More than £900 billion in new spending may be required to get Britain’s power supply networks to Net Zero by mid-century, a leading renewables finance institution says today.

New research commissioned by NatWest from Boston Consulting quantifies the need, as well as policy precursors including consistent spending signals from ministers, closer working between the Treasury and private investors, and steady commitments from energy companies to put new technologies on the market.

Flagging up the scale of spending needed, the duo highlight more investment in renewables and  network switches and cables, and new technologies such as energy storage systems, carbon capture and storage, and hydrogen.  The study draws on recent analysis by bodies such as analysis as the Climate Change Committee, the International Energy Agency and the Intergovernmental Panel on Climate Change.

The report suggests businesses should deliver change by working together to test low-carbon solutions, building greater security and resilience into the energy system, and unlocking revenue from UK participants.

“Investment in green infrastructure will help to pay for itself through generating jobs and economic growth, so it’s vital the entire value chain works together to make this happen,” said Andy Gray, the bank’s managing director of commercial mid-market operations.

“The UK needs clean, stable and affordable energy supplies, but huge capital expenditure is needed to make this a reality.”

“To decarbonise the UK’s energy supply, the industry needs to scale its infrastructure and technology, all of which will require finance.
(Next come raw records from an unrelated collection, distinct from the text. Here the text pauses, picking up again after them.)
/-- A mask of 64 columns first at the unit; a complete round of one position, and one whose position 1 has no block. -/
def tMask : MaskJob := { bank := 31, k0 := 0, q0 := 0, kind := 0, step := true, arg := 0, n := 64 }
def tRound (d : DWord) : Round :=
  { group := tX.groupOfBlock 5, ro := 0x400, tag := 0, desc := d, parts := [(0, 11, 5, List.replicate 8 [0xFF800000, 0, 0])] }
def tRounds (d : DWord) : State := { tUnit .performed with rounds := [(0, tRound d)] }
theorem test_premises_AttentionOperations_events :
    ((tUnit (.mask tMask)).unitBehind 7 (tUnitOp (.mask tMask)) = false ∧ tMask.n ≤ 64) ∧
    ((∀ k ∈ List.range 8, bitOf (credMask 0x011F000002002000) k = true → ∃ p ∈ (tRound 0x011F000002002000).parts, p.1 = k) ∧
      ((tRounds 0x011F000002002000).roundBlock (tRound 0x011F000002002000) 0 0).isSome ∧
      (∃ u, (tRounds 0x011F000002002000).engineStash 5 0 [] (stashPieces (tRound 0x011F000002002000).results.1) = .ok u)) ∧
    (bitOf (credMask 0x031F000002002000) 1 = true ∧ (∀ p ∈ (tRound 0x031F000002002000).parts, p.1 ≠ 1) ∧
      (tRounds 0x031F000002002000).roundDead (tRound 0x031F000002002000) 0 = true) :=
  ⟨by decide +kernel, ⟨by decide +kernel, by decide +kernel, ⟨_, rfl⟩⟩, by decide +kernel⟩
/-! ### Premises: groups, kernels, pools, shutters, placement -/

/-- Words of the boundary instructions issue in `tS`, whose boundary opens. -/
theorem test_opens : ∃ s1, tS.Opens (tE tF) s1 := ⟨_, by decide +kernel, rfl⟩

def tRef : FWord := { tF with fd := 0x10A, fa := 0x141 }
def tRef2 : FWord := { tRef with fb := 0x142 }
theorem test_premises_CohortsAndBarriers : ∀ x ∈
    [({ refSpec with fa := .source (Gen.sIntLit 10 1) }, tRef), (refSpec, { tRef with fa := 0x104 }),
     ({ refSpec with qBits := 3, reserved := false }, { tRef with fa := 0x104, fc := 2 }),
     ({ barrierSpec with fb := .source (Gen.sIntLit 10 1), qBits := 1 }, { tRef2 with fa := 0x104 }),
     ({ barrierSpec with qBits := 1 }, { tRef with fa := 0x104, fc := 1 }), (barrierSpec, { tRef with fa := 0x104 })],
    Issues x.1 x.2 tS (tE x.2) := issues_all (by decide +kernel)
It’s clear that there needs to be greater collaboration between policy, regulation and finance to enable this to happen,

“This report estimates that the UK’s energy supply needs over £900 billion to reach net zero by 2050. Mobilising the capital needed will be complex, and the findings serve as a clear call for all actors across the system to work together to find solutions.

“Society has gone through energy transitions in the past — but nothing like this one”, Boston Consulting partner Eriola Beetz added.   “We are just at the beginning of the journey.

“As the clock keeps ticking, one of the key challenges we face is plugging a substantial investment gap to support the quick roll out of solutions and innovation we desperately need. Financial institutions are in an excellent position to leverage the learnings and experience from backing technologies such as wind and solar over the last decade.”

NatWest Group has targeted its provision of £100 billion of Climate and Sustainable Funding and Financing by the end of 2025. In 2020, was ranked 1st in UK project finance renewables lending.